What ends up getting negotiated is a cap on the liability, Alexander says, or the limit up to which the sequestration party is willing to absorb the liability through an indemnity.

The market is also evolving to take into account project-on-project risk for hydrogen, where an electrolyzer facility depends on the availability of, for example, clean electricity from a newly built wind farm.

“For most of my career, having a project up and reaching commercial operations by a certain date is addressed through no-fault termination rights,” he says. “But given the number of players in the hydrogen space and the amount of dollars involved, you’re beginning to see delay liquidated damages – which are typically an EPC concept – creep into supply and offtake agreements.”

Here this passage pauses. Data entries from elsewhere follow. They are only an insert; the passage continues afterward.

-- ==== Sys2Proof/Machine/Table.lean ====
section
/-! DEFINITION. A register file of `2^n` entries as plain data: a complete binary tree, so that it has exactly its
entries and no others, two equal files are equal data, and one entry is reached in `n` steps. Entry numbers are
natural numbers below `2^n`. -/

namespace Sys2Proof.Machine

/-- `2^n` entries of type `α`: the entries below `2^n / 2` in `lo`, the others in `hi`. -/
inductive Table (α : Type) : Nat → Type where
  | leaf (v : α) : Table α 0
  | node {n : Nat} (lo hi : Table α n) : Table α (n + 1)
deriving DecidableEq, Repr

/-- Every entry `v`. -/
def Table.fill {α : Type} (v : α) : (n : Nat) → Table α n
  | 0 => .leaf v
  | n + 1 => .node (fill v n) (fill v n)

/-- Entry `i` is `f i`. -/
def Table.tabulate {α : Type} : (n : Nat) → (f : Nat → α) → Table α n
  | 0, f => .leaf (f 0)
  | n + 1, f => .node (tabulate n f) (tabulate n fun i => f (2 ^ n + i))

/-- Entry `i`, for `i < 2^n`. -/
def Table.get {α : Type} : {n : Nat} → Table α n → Nat → α
  | _, .leaf v, _ => v
  | _, .node (n := n) lo hi, i => if i < 2 ^ n then lo.get i else hi.get (i - 2 ^ n)

/-- The file with entry `i` written, for `i < 2^n`. -/
def Table.set {α : Type} : {n : Nat} → Table α n → Nat → α → Table α n
  | _, .leaf _, _, v => .leaf v
  | _, .node (n := n) lo hi, i, v => if i < 2 ^ n then .node (lo.set i v) hi else .node lo (hi.set (i - 2 ^ n) v)

/-- Every entry through `f`. -/
def Table.map {α β : Type} (f : α → β) : {n : Nat} → Table α n → Table β n
  | _, .leaf v => .leaf (f v)
  | _, .node lo hi => .node (lo.map f) (hi.map f)

/-- Every entry passes the test. -/
def Table.all {α : Type} (test : α → Bool) : {n : Nat} → Table α n → Bool
  | _, .leaf v => test v
  | _, .node lo hi => lo.all test && hi.all test

end Sys2Proof.Machine
end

If a developer is building an electrolyzer facility, and the renewables partner doesn’t have the wind farm up and running on time, it’s not in the hydrogen developer’s interest to terminate through a no-fault clause, given that they would then have a stranded asset and need to start over with another renewable power provider. Instead, Alexander says, the renewables partner can offset the losses by paying liquidated damages.

Commercial watch list

In terms of interesting commercial models for hydrogen, Alexander says he is watching the onsite modular hydrogen development space as well as power-to-fuels (natural gas, diesel, SAF), ammonia and methanol, given the challenges of transporting hydrogen.

“If you’re going to produce hydrogen, you need to produce it close to the place where it’s going to be consumed, because transporting it is hard. Or you need to turn it into something else that we already know how to transport – natural gas, renewable diesel, naphtha, ammonia.”

Alexander believes power-to-fuels projects and developers that are focused on smaller, on-site modular low-carbon hydrogen production are some of the most interesting to watch right now. Emitters are starting to realize they can lower their overall carbon footprint, he says, with a relatively small amount of low-carbon fuels and inputs.

“The argument there is to not completely replace an industrial gas supplier but to displace a little bit of it.”

At the same time, the mobility market may take off with help from US government incentives for hydrogen production and the growing realization that EVs might not provide a silver-bullet solution for decarbonizing transport, Alexander adds. However, hydrogen project developers targeting the mobility market are still competing with the cost of diesel, the current “bogey” for the hydrogen heavy mobility space, Alexander says.